Storing chopped, wet corn stover in conditions with reduced oxygen not only reduces microbial loss and risk of fire but also can increase yields during conversion to biofuels.
This finding is one among many in a compendium of new research that explores how grinding, sifting, drying, pelletizing and chemically treating plant material and other forms of biomass before it reaches the biorefinery could help solve big challenges plaguing today’s bioenergy industry.
Bioenergy is a form of renewable energy derived from organic material (biomass), which includes crop wastes, forest residues, purpose-grown grasses, woody energy crops, algae, industrial wastes, sorted municipal solid waste, urban wood waste and food waste.
The collection of 23 journal articles from some of the nation’s leading biomass experts appears as a special issue from the journal Frontiers in Energy Research entitled Advancements in Biomass Feedstock Preprocessing: Conversion Ready Feedstocks.
The special issue comes after years of research and development into biomass preprocessing supported in large part by the U.S. Department of Energy’s Bioenergy Technologies Office (BETO), which is part of DOE’s Office of Energy Efficiency and Renewable Energy.

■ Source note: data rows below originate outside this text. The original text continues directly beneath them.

-- ==== Sys2Proof/Laws/Memory.lean ====
section
/-! SUPPORT. The store's contents: every operation keeps the canonical form, and what a read gives after a write. -/

namespace Sys2Proof.Machine.Memory

theorem wfFrom_mono {low low' : Nat} (h : low' ≤ low) {m : List Host.Cell} (w : wfFrom low m = true) :
    wfFrom low' m = true := by
  cases m with
  | nil => rfl
  | cons x rest =>
    simp only [wfFrom, Bool.and_eq_true, decide_eq_true_eq] at w ⊢
    exact ⟨⟨⟨by omega, w.1.1.2⟩, w.1.2⟩, w.2⟩

/-- An address below a canonical list reads as blank. -/
theorem read_below {a low : Nat} (h : a < low) {m : List Host.Cell} (w : wfFrom low m = true) : read m a = blank := by
  induction m generalizing low with
  | nil => rfl
  | cons x rest ih =>
    simp only [wfFrom, Bool.and_eq_true, decide_eq_true_eq] at w
    simp only [read]
    rw [if_neg (by omega)]
    exact ih (by omega) w.2

theorem wfFrom_insert {a low : Nat} {v : Byte} {m : List Host.Cell} (w : wfFrom low m = true) (h : low ≤ a)
    (ha : a < Config.storeSize) (hv : v ≠ blank) : wfFrom low (insert a v m) = true := by
  induction m generalizing low with
  | nil => simp [insert, wfFrom, h, hv]; exact ha
  | cons x rest ih =>
    have w0 := w
    simp only [wfFrom, Bool.and_eq_true, decide_eq_true_eq] at w
    simp only [insert]
    split
    · rename_i lt
      simp only [wfFrom, Bool.and_eq_true, decide_eq_true_eq]
      exact ⟨⟨⟨h, ha⟩, by simpa using hv⟩, ⟨⟨⟨by omega, w.1.1.2⟩, w.1.2⟩, w.2⟩⟩
    · split
      · rename_i e
        subst e
        simp only [wfFrom, Bool.and_eq_true, decide_eq_true_eq]
        exact ⟨⟨⟨h, ha⟩, by simpa using hv⟩, w.2⟩
      · simp only [wfFrom, Bool.and_eq_true, decide_eq_true_eq]
        exact ⟨w.1, ih w.2 (by omega)⟩

theorem wfFrom_erase {a low : Nat} {m : List Host.Cell} (w : wfFrom low m = true) : wfFrom low (erase a m) = true := by
  induction m generalizing low with
  | nil => rfl
  | cons x rest ih =>
    simp only [wfFrom, Bool.and_eq_true, decide_eq_true_eq] at w
    simp only [erase]
    split
    · exact wfFrom_mono (by omega) w.2
    · simp only [wfFrom, Bool.and_eq_true, decide_eq_true_eq]
      exact ⟨w.1, ih w.2⟩

/-- A write inside the store keeps the canonical form. -/
theorem wf_write {m : List Host.Cell} {a : Nat} {v : Byte} (w : wf m = true) (ha : a < Config.storeSize) :
    wf (write m a v) = true := by
  unfold write
  split
  · exact wfFrom_erase w
  · rename_i hv
    exact wfFrom_insert w (Nat.zero_le a) ha hv

/-- A block write inside the store keeps the canonical form. -/
theorem wf_writeAll {m : List Host.Cell} {a : Nat} {bytes : List Byte} (w : wf m = true)
    (h : a + bytes.length ≤ Config.storeSize) : wf (writeAll m a bytes) = true := by
  induction bytes generalizing m a with
  | nil => exact w
  | cons v rest ih =>
    simp only [writeAll, List.length_cons] at h ⊢
    exact ih (wf_write w (by omega)) (by omega)

theorem read_insert {m : List Host.Cell} {a b : Nat} {v : Byte} : read (insert a v m) b = if b = a then v else read m b := by
  induction m with
  | nil =>
    simp only [insert, read]
    by_cases e : a = b
    · simp [e]
    · rw [if_neg e, if_neg (Ne.symm e)]
  | cons x rest ih =>
    simp only [insert]
    split
    · simp only [read]
      by_cases e : a = b
      · simp [e]
      · rw [if_neg e, if_neg (Ne.symm e)]
    · split
      · rename_i e
        simp only [read, ← e]
        by_cases e : a = b
        · simp [e]
        · rw [if_neg e, if_neg (Ne.symm e), if_neg e]
      · rename_i ne
        simp only [read, ih]
        by_cases e : x.1 = b
        · rw [if_pos e, if_neg (by omega), if_pos e]
        · rw [if_neg e, if_neg e]

theorem read_erase {m : List Host.Cell} {low a b : Nat} (w : wfFrom low m = true) :
    read (erase a m) b = if b = a then blank else read m b := by
  induction m generalizing low with
  | nil => simp [erase, read]
  | cons x rest ih =>
    simp only [wfFrom, Bool.and_eq_true, decide_eq_true_eq] at w
    simp only [erase]
    split
    · rename_i e
      subst e
      simp only [read]
      by_cases e : b = x.1
      · rw [if_pos e]; subst e; exact read_below (Nat.lt_succ_self _) w.2
      · rw [if_neg e, if_neg (Ne.symm e)]
    · rename_i ne
      simp only [read, ih w.2]
      by_cases e : x.1 = b
      · rw [if_pos e, if_neg (by omega), if_pos e]
      · rw [if_neg e, if_neg e]

/-- What a read gives after a write. -/
theorem read_write {m : List Host.Cell} {a b : Nat} {v : Byte} (w : wf m = true) :
    read (write m a v) b = if b = a then v else read m b := by
  unfold write
  split
  · rename_i hv; rw [read_erase w, hv]
  · exact read_insert

/-- What a read gives after a block write. -/
theorem read_writeAll {m : List Host.Cell} {a b : Nat} {bytes : List Byte} (w : wf m = true)
    (h : a + bytes.length ≤ Config.storeSize) :
    read (writeAll m a bytes) b = if a ≤ b ∧ b < a + bytes.length then bytes.getD (b - a) 0 else read m b := by
  induction bytes generalizing m a with
  | nil => simp only [writeAll, List.length_nil]; rw [if_neg (by omega)]
  | cons v rest ih =>
    simp only [writeAll, List.length_cons] at h ⊢
    rw [ih (wf_write w (by omega)) (by omega), read_write w]
    by_cases e : b = a
    · subst e
      rw [if_neg (by omega), if_pos rfl, if_pos (by omega)]
      simp
    · by_cases r : a + 1 ≤ b ∧ b < a + 1 + rest.length
      · rw [if_pos r, if_pos (by omega)]
        obtain ⟨k, rfl⟩ : ∃ k, b = a + 1 + k := ⟨b - (a + 1), by omega⟩
        have e1 : a + 1 + k - (a + 1) = k := by omega
        have e2 : a + 1 + k - a = k + 1 := by omega
        rw [e1, e2, List.getD_cons_succ]
      · rw [if_neg r, if_neg e, if_neg (by omega)]

/-- Canonical contents that read the same are the same. -/
theorem read_inj {m m' : List Host.Cell} {low : Nat} (w : wfFrom low m = true) (w' : wfFrom low m' = true)
    (h : ∀ a, read m a = read m' a) : m = m' := by
  induction m generalizing low m' with
  | nil =>
    cases m' with
    | nil => rfl
    | cons y rest =>
      have := h y.1
      simp only [wfFrom, Bool.and_eq_true, Bool.not_eq_true', beq_eq_false_iff_ne] at w'
      simp [read] at this
      exact absurd this.symm w'.1.2
  | cons x rest ih =>
    have wx := w
    simp only [wfFrom, Bool.and_eq_true, decide_eq_true_eq, Bool.not_eq_true', beq_eq_false_iff_ne] at w
    cases m' with
    | nil =>
      have := h x.1
      simp [read] at this
      exact absurd this w.1.2
    | cons y rest' =>
      have wy := w'
      simp only [wfFrom, Bool.and_eq_true, decide_eq_true_eq, Bool.not_eq_true', beq_eq_false_iff_ne] at w'
      have key : x.1 = y.1 := by
        rcases Nat.lt_trichotomy x.1 y.1 with lt | e | lt
        · have a := h x.1
          simp only [read, if_true, if_neg (Ne.symm (Nat.ne_of_lt lt))] at a
          rw [read_below (low := y.1 + 1) (by omega) w'.2] at a
          exact absurd a w.1.2
        · exact e
        · have a := h y.1
          simp only [read, if_true, if_neg (Ne.symm (Nat.ne_of_lt lt))] at a
          rw [read_below (low := x.1 + 1) (by omega) w.2] at a
          exact absurd a.symm w'.1.2
      have val : x.2 = y.2 := by
        have a := h x.1
        simpa [read, key] using a
      have tail : rest = rest' := by
        apply ih w.2 (by rw [key]; exact w'.2)
        intro a
        have b := h a
        simp only [read, key] at b
        by_cases e : y.1 = a
        · subst e
          rw [read_below (Nat.lt_succ_self _) (by rw [← key] ; exact w.2), read_below (Nat.lt_succ_self _) w'.2]
        · simpa [e] using b
      obtain ⟨x1, x2⟩ := x
      obtain ⟨y1, y2⟩ := y
      simp only at key val
      rw [key, val, tail]

theorem wf_nil : wf [] = true := rfl

end Sys2Proof.Machine.Memory

namespace Sys2Proof.Machine

/-- The end of a write keeps the canonical form. -/
theorem Store.finishWrite_wf {m : Store} (w : Memory.wf m.cells = true)
    (h : ∀ x, m.writing = some x → x.addr + x.data.length ≤ Config.storeSize) : Memory.wf m.finishWrite.cells = true := by
  unfold Store.finishWrite
  split
  · exact w
  · rename_i x e
    dsimp only
    split
    · exact Memory.wf_writeAll w (h x e)
    · exact w

@[simp] theorem Store.finishWrite_writing (m : Store) : m.finishWrite.writing = none := by
  unfold Store.finishWrite
  split
  · assumption
  · rfl

@[simp] theorem Store.finishWrite_present (m : Store) : m.finishWrite.present = m.present := by
  unfold Store.finishWrite; split <;> rfl

theorem Store.bytes_length (m : Store) (a n : Nat) : (m.bytes a n).length = n := by
  induction n generalizing a with
  | zero => rfl
  | succ n ih => simp [Store.bytes, ih]

theorem Store.bytes_get (m : Store) (a n i : Nat) (h : i < n) : (m.bytes a n)[i]? = some (m.byte (a + i)) := by
  induction n generalizing a i with
  | zero => omega
  | succ n ih =>
    cases i with
    | zero => simp [Store.bytes]
    | succ i =>
      simp only [Store.bytes, List.getElem?_cons_succ]
      rw [ih (a + 1) i (by omega)]
      congr 2
      omega

end Sys2Proof.Machine
end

Researchers from four national laboratories — Idaho National Laboratory, National Renewable Energy Laboratory, Oak Ridge National Laboratory and Lawrence Berkeley National Laboratory — were part of more than 100 authors representing more than 30 research institutions, universities, and private companies who contributed to the special issue.
The interest in conversion-ready feedstocks arose out of biomass supply logistics, handling, and feeding challenges that oftentimes result in U.S. biorefineries operating at less than 50 percent capacity.
For example, these challenges include variability in biomass physical and chemical characteristics—especially moisture content—that have caused feeding and handling problems such as clogged conveyor belts and hoppers at biorefineries. Other types of variability include ash content, which can cause excessive wear on equipment. Later on, biomass variability can interfere with the conversion processes that turn the processed biomass into fuels, chemicals, or power.
The research suggests several solutions to solve variability challenges, including the creation of preprocessed feedstocks that are custom made for a given conversion process.
Other solutions include densification processes such as turning biomass into pellets and reducing ash content via physical or chemical treatments.
Tim Rials is the co-editor of the issue and Associate Dean for research for the Institute of Agriculture at the University of Tennessee. He thinks that, taken as a whole, the conversion-ready feedstock technologies outlined in the Frontiers in Energy Research special issue could significantly reduce feedstock costs and increase reliability for the bioenergy industry. Rials credited DOE and BETO for recognizing the need for advanced preprocessing technologies.